Матвей Железнов дернулся как от боли, крякнул. Крупной сильной рукой грохнул по столу так, что солонка подпрыгнула на месте. Вскочил, сердито зашагал, заметался на «пятачке» между нарами и печкой, расшвыривая по пути ногой табуреты.

— На рассвете быть там. Ишь как быстро! — заговорил он со сдержанной силой, — А мне-то тут как жить? Мне-то с кем идти воевать? Они обо мне там помнят иль нет?! Я им кто? Вчера начальника штаба взяли, сегодня тебя. Это что еще за манера: боевые, проверенные кадры в тыл перекачивать. Нашли тоже метод… дивизию комплектовать!

Шубаров спокойно обернулся к Железнову:

— Слушай, Мотя. Он прав: приказ есть приказ.

— A-а, не трожь меня! — отстранился Матвей. — Тоже ангел-хранитель! Я знаю, что говорю. Мне, мне воевать! — Железнов гневно отмахнулся от комиссара.

Но, потоптавшись и взглянув Мите в лицо, снова сел за стол, молча стал рассматривать свой огромный, с курчавыми рыжими волосками кулак. Так же быстро, как вспыхнул, он вдруг успокоился, выжидающе кашлянул. Дотянулся до фляги, разлил по чаркам водку и, пододвинув каждому, сухо, все еще сердясь, сказал:

— Ну, на то… воля божия — и Осипа Федоровича Маковца. Будем здоровы!

Они в мрачном молчании выпили.

Красноармеец принес с кухни закопченный котелок с дымящейся разварной картошкой, миску малосольных огурцов в укропе, в листьях черной смородины и разрезанный полосатый арбуз. В землянке сразу остро запахло морозцем.

Выплевывая арбузные семечки в тарелку, Железнов покосился на Петрякова и вдруг обнажил в недоброй усмешке свои крепкие ровные зубы:

— Ну, а ты небось рад, что вырвался? А?

— Ну, ты это брось! — спокойно ответил Иван Григорьевич. — А то ведь я могу…

— Ну что? Что ты можешь?! — оживился Матвей.

Разглядывая Петрякова из-под нависших бровей в упор, как будто увидев его впервые, он вдруг мрачно и горестно улыбнулся. Голос его зазвучал с неожиданной нежностью:

— А ведь я о нас с тобой, Ваня, знаешь, какую думку-то думал? Эх!.. Не сбылось… А ведь хочешь небось знать, чего я ждал от тебя? А? — Железнов рассмеялся каким-то несвойственным ему заискивающим смешком, — ну, сказать или же не сказать? — спросил он, осторожно изучая выражение лица Петрякова. Тихо произнес, как бы про себя и не глядя на Ивана Григорьевича: — Я ведь так запланировал, чтобы и лишку не мучиться… Как другу небось… Э-эх, Ваня! Лишил меня… Зачем легкой смерти лишил?! — Он снова хватил по столу кулаком.

— Хватит! Будет тебе! — спокойно заметил Шубаров.

Но, щурясь острыми голубыми глазами на желтый, прыгающий в печке огонь, он и сам на мгновение застыл, погруженный в раздумье. Как будто и перед ним, обдав вечным мертвенным холодом, промелькнуло какое-то странное, слепящее душу видение; пронеслось — и исчезло. Он резко тряхнул головой, отгоняя его от себя.

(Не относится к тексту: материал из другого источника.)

-- ==== Sys2Proof/Machine/Ops.lean ====
section
/-! DEFINITION. The named operations the rules share: how a command ends, the mode check, the ring primitives
(20_memory.md R110 to R118), the deferred-commit cell (41_rx_engine.md R262, R263), the bus levels (00_scope.md R17)
and the hold conditions (60_exceptions.md R512). The block takes no exception (R500): its one shared entry, the
taking of an event, is `takeEvent` in Machine/Events.lean. -/

namespace Sys2Proof.Machine

/-! ### How a command ends -/

/-- A command returns `(status, value)`: the host is ready for the next one (30_encoding.md R153). -/
def State.answer (s : State) (status : Status) (value : Word) : State :=
  { s with host := .ready, results := ⟨status, value, none⟩ :: s.results }

/-- READPACKET returns `(OK, value)` with its packet record (45_packet_framer.md R435). -/
def State.answerPacket (s : State) (value : Word) (p : Packet) : State :=
  { s with host := .ready, results := ⟨.ok, value, some p⟩ :: s.results }

/-- The mode check: a command that needs `MODE = ON` returns `(NOT_BEGUN, 0)` while `OFF` (30_encoding.md R154). -/
def State.whenOn (s : State) (f : State → StepOutcome) : StepOutcome :=
  match s.mode with
  | .on => f s
  | .off => .next (s.answer .notBegun 0)

/-! ### Rings: the indices are taken modulo the capacity `c` -/

/-- The form of a ring of capacity `c`: as many slots, and both indices in range (20_memory.md R101, R102). -/
abbrev Ring.wf {α : Type} (c : Nat) (r : Ring α) : Prop := r.slots.length = c ∧ r.head < c ∧ r.tail < c

/-- `RxCount`, `TxCount` (20_memory.md R111, R113). -/
def Ring.count {α : Type} (c : Nat) (r : Ring α) : Nat := (r.head + c - r.tail) % c

/-- `RxFull`, `TxFull` (20_memory.md R112, R113). -/
def Ring.full {α : Type} (c : Nat) (r : Ring α) : Bool := (r.head + 1) % c == r.tail

/-- `RxEmpty`, `TxEmpty` (20_memory.md R112, R113). -/
def Ring.isEmpty {α : Type} (r : Ring α) : Bool := r.head == r.tail

/-- A slot is written at `head`, and `head` moves on (20_memory.md R110, R115). -/
def Ring.push {α : Type} (c : Nat) (x : α) (r : Ring α) : Ring α :=
  { r with slots := r.slots.set r.head x, head := (r.head + 1) % c }

/-- The slot at `i`; `d` outside the array, which no reachable state reads (log entry 14). -/
def Ring.slotAt {α : Type} (d : α) (i : Nat) (r : Ring α) : α := r.slots.getD i d

/-- `tail` moves on: the head-of-line slot is consumed (20_memory.md R116, R118). -/
def Ring.consume {α : Type} (c : Nat) (r : Ring α) : Ring α := { r with tail := (r.tail + 1) % c }

/-- `TxFlush`, `RxFlush`: `tail <- head`; no slot changes (20_memory.md R117). -/
def Ring.flush {α : Type} (r : Ring α) : Ring α := { r with tail := r.head }

/-- The newest committed slot, at `head - 1`, changed by `f` (20_memory.md R110). -/
def Ring.modifyNewest {α : Type} (c : Nat) (f : α → α) (r : Ring α) : Ring α :=
  { r with slots := r.slots.modify ((r.head + c - 1) % c) f }

/-- The slots in `[tail, head)`, the oldest first (44_ring_ops.md R395, R397). -/
def Ring.unread {α : Type} (d : α) (c : Nat) (r : Ring α) : List α :=
  (List.range (r.count c)).map fun k => r.slotAt d ((r.tail + k) % c)

/-- A slot is retro-flagged with the overrun error (20_memory.md R110). -/
def RxSlot.overrun (x : RxSlot) : RxSlot := { x with err := x.err ||| errOverrun }

/-- `RxCommit` on a ring of capacity `c` (20_memory.md R110). -/
def rxCommitRing (c : Nat) (x : RxSlot) (r : Ring RxSlot) : Ring RxSlot :=
  if r.full c then r.modifyNewest c RxSlot.overrun else r.push c x

/-- `RxCommit(b, e, d)`: the only way a slot enters the RX ring (20_memory.md R110). -/
def State.rxCommit (s : State) (x : RxSlot) : State := { s with rxRing := rxCommitRing s.cfg.rxC x s.rxRing }

/-- `RxCount()` (20_memory.md R111). -/
def State.rxCount (s : State) : Nat := s.rxRing.count s.cfg.rxC

/-- The head-of-line slot of the RX ring (44_ring_ops.md, opening). -/
def State.rxFront (s : State) : RxSlot := s.rxRing.slotAt RxSlot.zero s.rxRing.tail

/-- The unread RX slots, the oldest first. -/
def State.rxUnread (s : State) : List RxSlot := s.rxRing.unread RxSlot.zero s.cfg.rxC

/-- `RxPop()`, its effect on the ring; the slot popped is `rxFront` (20_memory.md R118). -/
def State.rxPop (s : State) : State := { s with rxRing := s.rxRing.consume s.cfg.rxC }

/-- `RxFlush()` (20_memory.md R117). -/
def State.rxFlush (s : State) : State := { s with rxRing := s.rxRing.flush }

/-- `TxFull()` (20_memory.md R113). -/
def State.txFull (s : State) : Bool := s.txRing.full s.cfg.txC

/-- `TxCount()` (20_memory.md R113). -/
def State.txCount (s : State) : Nat := s.txRing.count s.cfg.txC

/-- The slot `TxDequeue` returns (20_memory.md R116). -/
def State.txFront (s : State) : TxSlot := s.txRing.slotAt TxSlot.zero s.txRing.tail

/-- The queued TX slots, the oldest first. -/
def State.txQueued (s : State) : List TxSlot := s.txRing.unread TxSlot.zero s.cfg.txC

/-- `TxEnqueue(b, d)` (20_memory.md R115). -/
def State.txEnqueue (s : State) (x : TxSlot) : State := { s with txRing := s.txRing.push s.cfg.txC x }

/-- `TxDequeue()`, its effect on the ring; the slot returned is `txFront` (20_memory.md R116). -/
def State.txDequeue (s : State) : State := { s with txRing := s.txRing.consume s.cfg.txC }

/-- `TxFlush()` (20_memory.md R117). -/
def State.txFlush (s : State) : State := { s with txRing := s.txRing.flush }

/-! ### The deferred-commit cell -/

/-- `Finalize(eop)`: the staged byte enters the RX ring, with `SIGNAL_EOP` merged when `eop` (41_rx_engine.md R263). -/
def State.finalize (s : State) (eop : Bool) : State :=
  let s1 := s.rxCommit ⟨s.pend.byte, s.pend.err ||| eopFlag eop, s.pend.delta⟩
  { s1 with pend := { s1.pend with valid := false } }

/-- `if pend_valid = 1: Finalize(eop)` (41_rx_engine.md R255, R262; 42_tx_engine.md R310). -/
def State.finalizePending (s : State) (eop : Bool) : State := if s.pend.valid then s.finalize eop else s

/-- `Stage(b, e, d)`: a decoded byte enters the cell; a byte already there is finalized first, without EOP
(41_rx_engine.md R262). -/
def State.stage (s : State) (b e : Byte) (d : Half) : State :=
  { s.finalizePending false with pend := ⟨true, b, e, d⟩ }

/-- `EopAt(t) = t + (1 + ALLOW) · T`, with `ALLOW` as it is now (41_rx_engine.md R258). -/
def State.eopAt (s : State) (t : Tick) : Tick := t + (1 + s.conf.allow.toNat) * s.timing.T.toNat

/-! ### Levels and counters -/

/-- The logical level of the bus pin from now on, before any further change (00_scope.md R17; 30_encoding.md R164 for
the wired-AND bus). -/
def State.lineLevel (s : State) : Bool :=
  let o := s.bus.other ^^ s.pol
  if s.bus.loopback then s.tx.out && o else o

/-- `In(now)`: the logical level held on the interval that ends at `now` (00_scope.md R17). -/
def State.inLevel (s : State) : Bool := s.bus.before

/-- The raw level of the output pin, `Out ^ POL` (00_scope.md R17). -/
def State.rawOut (s : State) : Bool := s.tx.out ^^ s.pol

/-- The bit timer's 16-bit counter, `TCNT = now mod 2^16` (00_scope.md R15, 60_exceptions.md R516). -/
def State.tcnt (s : State) : Half := BitVec.ofNat 16 s.now

/-! ### Hold conditions (60_exceptions.md R512) -/

/-- The condition on which a WRITE step holds no longer: `tx_state = IDLE or not TxFull()` (42_tx_engine.md R301). -/
def State.canWrite (s : State) : Bool := s.tx.state == .idle || !s.txFull

end Sys2Proof.Machine
end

— Какая-то ерунда у тебя нынче в башке, Матвей! Для того он и существует, медсанбат, чтобы раненых принимать.

— Да я не о том… — Железнов вздохнул. — Эх, Иван, — обратился он к Петрякову, — все! Кончилась наша дружба…

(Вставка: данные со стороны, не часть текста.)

-- ==== Sys2Proof/Machine/HostAgent.lean ====
section
/-! DEFINITION. The host agent: its command port, when it has a step, and its step (30_encoding.md R150 to R160,
60_exceptions.md R511, R512, R518). -/

namespace Sys2Proof.Machine

/-- The words the port has received by now, in order (log entry 8). -/
def State.arrived (s : State) : List Word := (s.port.takeWhile fun p => p.tick ≤ s.now).map PortWord.word

/-- What the words at the port give (30_encoding.md R151, R160). -/
def State.fetch (s : State) : Fetched := decode s.arrived

/-- The host agent has a step: its next command is at the port, or the hold of the command it is in is released
(60_exceptions.md R511, R512). -/
def State.hostDue (s : State) : Bool :=
  match s.host with
  | .ready => (match s.fetch with | .got _ _ => true | .incomplete => false)
  | .write _ => s.canWrite
  | .flushOutput => s.tx.state == .idle
  | .readPacket _ => s.rxCount != 0
  | .writePacket _ => s.canWrite

/-- The words of a command leave the port (30_encoding.md R151). -/
def State.takeWords (s : State) (n : Nat) : State := { s with port := s.port.drop n }

/-- A command begins: a well-formed word sequence is performed, an illegal one returns `(ILLEGAL, 0)` and changes nothing
(30_encoding.md R157, R159, R160). -/
def State.issue (s : State) (d : Decoded) : StepOutcome :=
  match d with
  | .command i => exec i s
  | .illegal _ => .next (s.answer .illegal 0)

/-- The host agent's step: its next command begins, or the command it is in takes its next step (60_exceptions.md
R508, R511). -/
def State.hostStep (s : State) : StepOutcome :=
  match s.host with
  | .ready =>
    match s.fetch with
    | .got d n => (s.takeWords n).issue d
    | .incomplete => .next s
  | .write b => .next (s.writeStep b)
  | .flushOutput => .next s.flushOutputStep
  | .readPacket r => .next (s.readStep r)
  | .writePacket w => .next (s.packetWriteStep w)

/-- A step is due at `now` (60_exceptions.md R505). -/
def State.isDue (s : State) : Due → Bool
  | .pin => s.pinDue
  | .rxCmp => s.rxCmpDue
  | .txCmp => s.txCmpDue
  | .msb => s.msbDue
  | .msPend => s.msPendDue
  | .host => s.hostDue

/-- The steps due at `now`, in the reference order (60_exceptions.md R505). -/
def State.dueSteps (s : State) : List Due := [.pin, .rxCmp, .txCmp, .msb, .msPend, .host].filter s.isDue

/-- Takes one due step (60_exceptions.md R505). -/
def State.takeDue (s : State) : Due → StepOutcome
  | .host => s.hostStep
  | .pin => .next (s.takeEvent .pin)
  | .rxCmp => .next (s.takeEvent .rxCmp)
  | .txCmp => .next (s.takeEvent .txCmp)
  | .msb => .next (s.takeEvent .msb)
  | .msPend => .next (s.takeEvent .msPend)

/-- One step under a choice of the order of steps due at one instant: time advances when none is due, a single due step is
taken, and of several the one that `pick` names, numbered in the reference order (60_exceptions.md R505). -/
def stepWith (pick : Nat → Nat) (s : State) : StepOutcome :=
  match s.dueSteps with
  | [] => .next s.advance
  | [d] => s.takeDue d
  | d :: ds => State.takeDue { s with free := s.free + 1 } ((d :: ds).getD (pick s.free % (ds.length + 1)) d)

/-- The words of an instruction at the front of the port, there from now on, and the host ready for it. -/
def State.placeWords (s : State) (ws : List Word) : State :=
  { s with host := .ready, port := ws.map (fun w => ⟨s.now, w⟩) ++ s.port }

end Sys2Proof.Machine
end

— За дружбу! — сказал Шубаров и поднял чарку.

Стекло скупо звякнуло о стекло.

Петряков выпил, повертел чарку в руках. В старинной, хорошо отшлифованной грани отсвечивали огоньки.

Он больше Моти и Мити знал об этой войне. И о жизни, и о смерти. Он-то знает, что нет ее, легкой смерти. Ни для кого. И даже для самого лучшего друга. А есть та, какая придется. Может быть, что и в муках. И никто не в силах эту муку прервать прежде времени, отвести.

Он долго сидел задумавшись, молча. Потом медленно, не торопясь раскурил свою трубку.